**Provided entries:**
● ● ● ● ●

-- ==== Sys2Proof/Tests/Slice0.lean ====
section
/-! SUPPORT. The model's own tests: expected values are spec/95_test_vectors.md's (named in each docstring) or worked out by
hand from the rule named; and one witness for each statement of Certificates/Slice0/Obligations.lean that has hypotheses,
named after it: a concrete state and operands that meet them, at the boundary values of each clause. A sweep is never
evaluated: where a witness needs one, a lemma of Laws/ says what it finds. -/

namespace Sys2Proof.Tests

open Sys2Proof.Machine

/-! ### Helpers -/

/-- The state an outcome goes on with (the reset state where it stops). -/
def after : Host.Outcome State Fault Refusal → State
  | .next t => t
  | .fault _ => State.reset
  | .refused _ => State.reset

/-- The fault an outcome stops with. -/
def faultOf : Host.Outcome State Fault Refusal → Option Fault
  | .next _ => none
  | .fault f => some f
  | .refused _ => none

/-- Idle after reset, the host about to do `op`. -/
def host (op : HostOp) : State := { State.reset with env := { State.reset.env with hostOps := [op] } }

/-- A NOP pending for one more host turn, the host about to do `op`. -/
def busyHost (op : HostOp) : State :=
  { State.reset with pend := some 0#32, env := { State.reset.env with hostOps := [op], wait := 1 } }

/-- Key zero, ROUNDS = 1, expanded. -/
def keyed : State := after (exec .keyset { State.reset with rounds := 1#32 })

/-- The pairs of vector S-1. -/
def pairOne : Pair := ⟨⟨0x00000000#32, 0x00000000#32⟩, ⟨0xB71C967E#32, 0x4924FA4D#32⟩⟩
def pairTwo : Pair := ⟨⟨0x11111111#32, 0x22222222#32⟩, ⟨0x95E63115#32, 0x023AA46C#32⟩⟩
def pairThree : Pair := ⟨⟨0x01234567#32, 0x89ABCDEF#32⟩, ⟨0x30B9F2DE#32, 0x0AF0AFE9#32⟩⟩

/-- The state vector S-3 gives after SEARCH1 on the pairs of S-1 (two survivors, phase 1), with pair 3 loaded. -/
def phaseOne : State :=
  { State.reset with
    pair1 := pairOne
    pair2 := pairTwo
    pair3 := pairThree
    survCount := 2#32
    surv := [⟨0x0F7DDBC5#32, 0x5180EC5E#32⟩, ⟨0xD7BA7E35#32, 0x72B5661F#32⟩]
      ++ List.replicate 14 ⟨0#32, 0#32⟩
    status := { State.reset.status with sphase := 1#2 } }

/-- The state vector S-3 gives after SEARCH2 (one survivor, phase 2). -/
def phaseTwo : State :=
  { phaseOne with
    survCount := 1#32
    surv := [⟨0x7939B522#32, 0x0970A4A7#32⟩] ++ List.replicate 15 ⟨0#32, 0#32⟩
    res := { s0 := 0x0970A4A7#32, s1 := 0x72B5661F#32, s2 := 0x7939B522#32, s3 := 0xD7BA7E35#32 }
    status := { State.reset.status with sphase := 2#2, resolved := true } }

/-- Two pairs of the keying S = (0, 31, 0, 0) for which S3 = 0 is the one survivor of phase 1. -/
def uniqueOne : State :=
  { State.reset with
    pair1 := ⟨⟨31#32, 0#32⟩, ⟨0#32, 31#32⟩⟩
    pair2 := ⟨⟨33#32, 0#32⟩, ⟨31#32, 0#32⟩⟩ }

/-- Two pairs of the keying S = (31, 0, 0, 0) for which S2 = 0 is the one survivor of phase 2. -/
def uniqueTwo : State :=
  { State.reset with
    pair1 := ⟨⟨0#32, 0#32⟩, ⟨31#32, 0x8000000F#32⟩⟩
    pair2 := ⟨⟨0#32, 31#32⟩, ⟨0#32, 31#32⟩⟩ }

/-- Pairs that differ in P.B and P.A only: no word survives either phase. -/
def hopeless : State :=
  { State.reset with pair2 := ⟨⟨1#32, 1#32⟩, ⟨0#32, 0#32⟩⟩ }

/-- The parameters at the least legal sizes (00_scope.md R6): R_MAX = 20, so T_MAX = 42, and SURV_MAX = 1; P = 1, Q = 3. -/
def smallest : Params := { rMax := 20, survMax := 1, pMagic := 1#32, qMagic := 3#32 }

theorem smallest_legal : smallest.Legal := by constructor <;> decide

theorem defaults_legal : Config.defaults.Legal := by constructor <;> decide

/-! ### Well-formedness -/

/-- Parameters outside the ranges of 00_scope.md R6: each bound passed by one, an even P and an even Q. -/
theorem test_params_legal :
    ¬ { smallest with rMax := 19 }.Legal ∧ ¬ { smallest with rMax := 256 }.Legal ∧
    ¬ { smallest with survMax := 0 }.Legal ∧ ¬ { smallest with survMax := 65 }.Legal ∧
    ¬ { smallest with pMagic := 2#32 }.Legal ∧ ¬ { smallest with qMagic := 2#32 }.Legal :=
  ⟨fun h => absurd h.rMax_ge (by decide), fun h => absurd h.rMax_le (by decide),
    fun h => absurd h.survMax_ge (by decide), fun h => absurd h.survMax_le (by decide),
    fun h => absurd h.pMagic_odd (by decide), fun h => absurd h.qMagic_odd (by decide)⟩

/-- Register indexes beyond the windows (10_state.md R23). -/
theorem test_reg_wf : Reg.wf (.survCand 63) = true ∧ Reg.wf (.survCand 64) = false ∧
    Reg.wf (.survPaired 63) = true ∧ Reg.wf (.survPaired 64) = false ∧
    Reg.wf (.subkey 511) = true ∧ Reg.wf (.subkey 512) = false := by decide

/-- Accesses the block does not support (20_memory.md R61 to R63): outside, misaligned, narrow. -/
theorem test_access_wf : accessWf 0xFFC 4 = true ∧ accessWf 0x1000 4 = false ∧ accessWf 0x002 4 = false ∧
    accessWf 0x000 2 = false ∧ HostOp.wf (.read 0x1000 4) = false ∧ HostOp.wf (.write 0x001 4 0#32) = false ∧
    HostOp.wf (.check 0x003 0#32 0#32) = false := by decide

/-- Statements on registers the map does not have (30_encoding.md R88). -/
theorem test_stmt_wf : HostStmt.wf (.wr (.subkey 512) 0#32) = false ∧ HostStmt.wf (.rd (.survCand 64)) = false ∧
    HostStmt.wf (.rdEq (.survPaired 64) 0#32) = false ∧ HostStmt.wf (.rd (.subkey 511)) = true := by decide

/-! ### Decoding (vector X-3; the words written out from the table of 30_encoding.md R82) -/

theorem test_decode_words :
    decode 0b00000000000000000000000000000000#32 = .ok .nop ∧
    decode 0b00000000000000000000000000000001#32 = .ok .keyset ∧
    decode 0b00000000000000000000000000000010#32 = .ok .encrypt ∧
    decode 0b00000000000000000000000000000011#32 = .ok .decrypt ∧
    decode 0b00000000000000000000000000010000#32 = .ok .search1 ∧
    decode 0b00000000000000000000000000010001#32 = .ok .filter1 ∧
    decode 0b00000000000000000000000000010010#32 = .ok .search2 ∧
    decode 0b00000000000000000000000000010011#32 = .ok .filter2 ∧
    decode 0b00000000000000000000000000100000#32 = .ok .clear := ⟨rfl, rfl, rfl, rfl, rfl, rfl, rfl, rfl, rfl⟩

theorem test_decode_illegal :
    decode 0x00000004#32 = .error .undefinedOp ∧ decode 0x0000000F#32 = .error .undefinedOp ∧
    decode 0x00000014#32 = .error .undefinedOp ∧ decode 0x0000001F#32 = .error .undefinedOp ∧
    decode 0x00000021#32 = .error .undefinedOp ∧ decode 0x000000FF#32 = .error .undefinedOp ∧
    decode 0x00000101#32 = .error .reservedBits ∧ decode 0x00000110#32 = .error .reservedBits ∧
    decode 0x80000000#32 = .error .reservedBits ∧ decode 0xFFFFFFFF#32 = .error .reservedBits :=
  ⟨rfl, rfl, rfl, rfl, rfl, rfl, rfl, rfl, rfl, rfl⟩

● ● ● ● ●

**Goal of the exercise:**
Word for word, copy the material above.

**Task result:**
-- ==== Sys2Proof/Tests/Slice0.lean ====
section
/-! SUPPORT. The model's own tests: expected values are spec/95_test_vectors.md's (named in each docstring) or worked out by
hand from the rule named; and one witness for each statement of Certificates/Slice0/Obligations.lean that has hypotheses,
named after it: a concrete state and operands that meet them, at the boundary values of each clause. A sweep is never
evaluated: where a witness needs one, a lemma of Laws/ says what it finds. -/

namespace Sys2Proof.Tests

open Sys2Proof.Machine

/-! ### Helpers -/

/-- The state an outcome goes on with (the reset state where it stops). -/
def after : Host.Outcome State Fault Refusal → State
  | .next t => t
  | .fault _ => State.reset
  | .refused _ => State.reset

/-- The fault an outcome stops with. -/
def faultOf : Host.Outcome State Fault Refusal → Option Fault
  | .next _ => none
  | .fault f => some f
  | .refused _ => none

/-- Idle after reset, the host about to do `op`. -/
def host (op : HostOp) : State := { State.reset with env := { State.reset.env with hostOps := [op] } }

/-- A NOP pending for one more host turn, the host about to do `op`. -/
def busyHost (op : HostOp) : State :=
  { State.reset with pend := some 0#32, env := { State.reset.env with hostOps := [op], wait := 1 } }

/-- Key zero, ROUNDS = 1, expanded. -/
def keyed : State := after (exec .keyset { State.reset with rounds := 1#32 })

/-- The pairs of vector S-1. -/
def pairOne : Pair := ⟨⟨0x00000000#32, 0x00000000#32⟩, ⟨0xB71C967E#32, 0x4924FA4D#32⟩⟩
def pairTwo : Pair := ⟨⟨0x11111111#32, 0x22222222#32⟩, ⟨0x95E63115#32, 0x023AA46C#32⟩⟩
def pairThree : Pair := ⟨⟨0x01234567#32, 0x89ABCDEF#32⟩, ⟨0x30B9F2DE#32, 0x0AF0AFE9#32⟩⟩

/-- The state vector S-3 gives after SEARCH1 on the pairs of S-1 (two survivors, phase 1), with pair 3 loaded. -/
def phaseOne : State :=
  { State.reset with
    pair1 := pairOne
    pair2 := pairTwo
    pair3 := pairThree
    survCount := 2#32
    surv := [⟨0x0F7DDBC5#32, 0x5180EC5E#32⟩, ⟨0xD7BA7E35#32, 0x72B5661F#32⟩]
      ++ List.replicate 14 ⟨0#32, 0#32⟩
    status := { State.reset.status with sphase := 1#2 } }

/-- The state vector S-3 gives after SEARCH2 (one survivor, phase 2). -/
def phaseTwo : State :=
  { phaseOne with
    survCount := 1#32
    surv := [⟨0x7939B522#32, 0x0970A4A7#32⟩] ++ List.replicate 15 ⟨0#32, 0#32⟩
    res := { s0 := 0x0970A4A7#32, s1 := 0x72B5661F#32, s2 := 0x7939B522#32, s3 := 0xD7BA7E35#32 }
    status := { State.reset.status with sphase := 2#2, resolved := true } }

/-- Two pairs of the keying S = (0, 31, 0, 0) for which S3 = 0 is the one survivor of phase 1. -/
def uniqueOne : State :=
  { State.reset with
    pair1 := ⟨⟨31#32, 0#32⟩, ⟨0#32, 31#32⟩⟩
    pair2 := ⟨⟨33#32, 0#32⟩, ⟨31#32, 0#32⟩⟩ }

/-- Two pairs of the keying S = (31, 0, 0, 0) for which S2 = 0 is the one survivor of phase 2. -/
def uniqueTwo : State :=
  { State.reset with
    pair1 := ⟨⟨0#32, 0#32⟩, ⟨31#32, 0x8000000F#32⟩⟩
    pair2 := ⟨⟨0#32, 31#32⟩, ⟨0#32, 31#32⟩⟩ }

/-- Pairs that differ in P.B and P.A only: no word survives either phase. -/
def hopeless : State :=
  { State.reset with pair2 := ⟨⟨1#32, 1#32⟩, ⟨0#32, 0#32⟩⟩ }

/-- The parameters at the least legal sizes (00_scope.md R6): R_MAX = 20, so T_MAX = 42, and SURV_MAX = 1; P = 1, Q = 3. -/
def smallest : Params := { rMax := 20, survMax := 1, pMagic := 1#32, qMagic := 3#32 }

theorem smallest_legal : smallest.Legal := by constructor <;> decide

theorem defaults_legal : Config.defaults.Legal := by constructor <;> decide

/-! ### Well-formedness -/

/-- Parameters outside the ranges of 00_scope.md R6: each bound passed by one, an even P and an even Q. -/
theorem test_params_legal :
    ¬ { smallest with rMax := 19 }.Legal ∧ ¬ { smallest with rMax := 256 }.Legal ∧
    ¬ { smallest with survMax := 0 }.Legal ∧ ¬ { smallest with survMax := 65 }.Legal ∧
    ¬ { smallest with pMagic := 2#32 }.Legal ∧ ¬ { smallest with qMagic := 2#32 }.Legal :=
  ⟨fun h => absurd h.rMax_ge (by decide), fun h => absurd h.rMax_le (by decide),
    fun h => absurd h.survMax_ge (by decide), fun h => absurd h.survMax_le (by decide),
    fun h => absurd h.pMagic_odd (by decide), fun h => absurd h.qMagic_odd (by decide)⟩

/-- Register indexes beyond the windows (10_state.md R23). -/
theorem test_reg_wf : Reg.wf (.survCand 63) = true ∧ Reg.wf (.survCand 64) = false ∧
    Reg.wf (.survPaired 63) = true ∧ Reg.wf (.survPaired 64) = false ∧
    Reg.wf (.subkey 511) = true ∧ Reg.wf (.subkey 512) = false := by decide

/-- Accesses the block does not support (20_memory.md R61 to R63): outside, misaligned, narrow. -/
theorem test_access_wf : accessWf 0xFFC 4 = true ∧ accessWf 0x1000 4 = false ∧ accessWf 0x002 4 = false ∧
    accessWf 0x000 2 = false ∧ HostOp.wf (.read 0x1000 4) = false ∧ HostOp.wf (.write 0x001 4 0#32) = false ∧
    HostOp.wf (.check 0x003 0#32 0#32) = false := by decide

/-- Statements on registers the map does not have (30_encoding.md R88). -/
theorem test_stmt_wf : HostStmt.wf (.wr (.subkey 512) 0#32) = false ∧ HostStmt.wf (.rd (.survCand 64)) = false ∧
    HostStmt.wf (.rdEq (.survPaired 64) 0#32) = false ∧ HostStmt.wf (.rd (.subkey 511)) = true := by decide

/-! ### Decoding (vector X-3; the words written out from the table of 30_encoding.md R82) -/

theorem test_decode_words :
    decode 0b00000000000000000000000000000000#32 = .ok .nop ∧
    decode 0b00000000000000000000000000000001#32 = .ok .keyset ∧
    decode 0b00000000000000000000000000000010#32 = .ok .encrypt ∧
    decode 0b00000000000000000000000000000011#32 = .ok .decrypt ∧
    decode 0b00000000000000000000000000010000#32 = .ok .search1 ∧
    decode 0b00000000000000000000000000010001#32 = .ok .filter1 ∧
    decode 0b00000000000000000000000000010010#32 = .ok .search2 ∧
    decode 0b00000000000000000000000000010011#32 = .ok .filter2 ∧
    decode 0b00000000000000000000000000100000#32 = .ok .clear := ⟨rfl, rfl, rfl, rfl, rfl, rfl, rfl, rfl, rfl⟩

theorem test_decode_illegal :
    decode 0x00000004#32 = .error .undefinedOp ∧ decode 0x0000000F#32 = .error .undefinedOp ∧
    decode 0x00000014#32 = .error .undefinedOp ∧ decode 0x0000001F#32 = .error .undefinedOp ∧
    decode 0x00000021#32 = .error .undefinedOp ∧ decode 0x000000FF#32 = .error .undefinedOp ∧
    decode 0x00000101#32 = .error .reservedBits ∧ decode 0x00000110#32 = .error .reservedBits ∧
    decode 0x80000000#32 = .error .reservedBits ∧ decode 0xFFFFFFFF#32 = .error .reservedBits :=
  ⟨rfl, rfl, rfl, rfl, rfl, rfl, rfl, rfl, rfl, rfl⟩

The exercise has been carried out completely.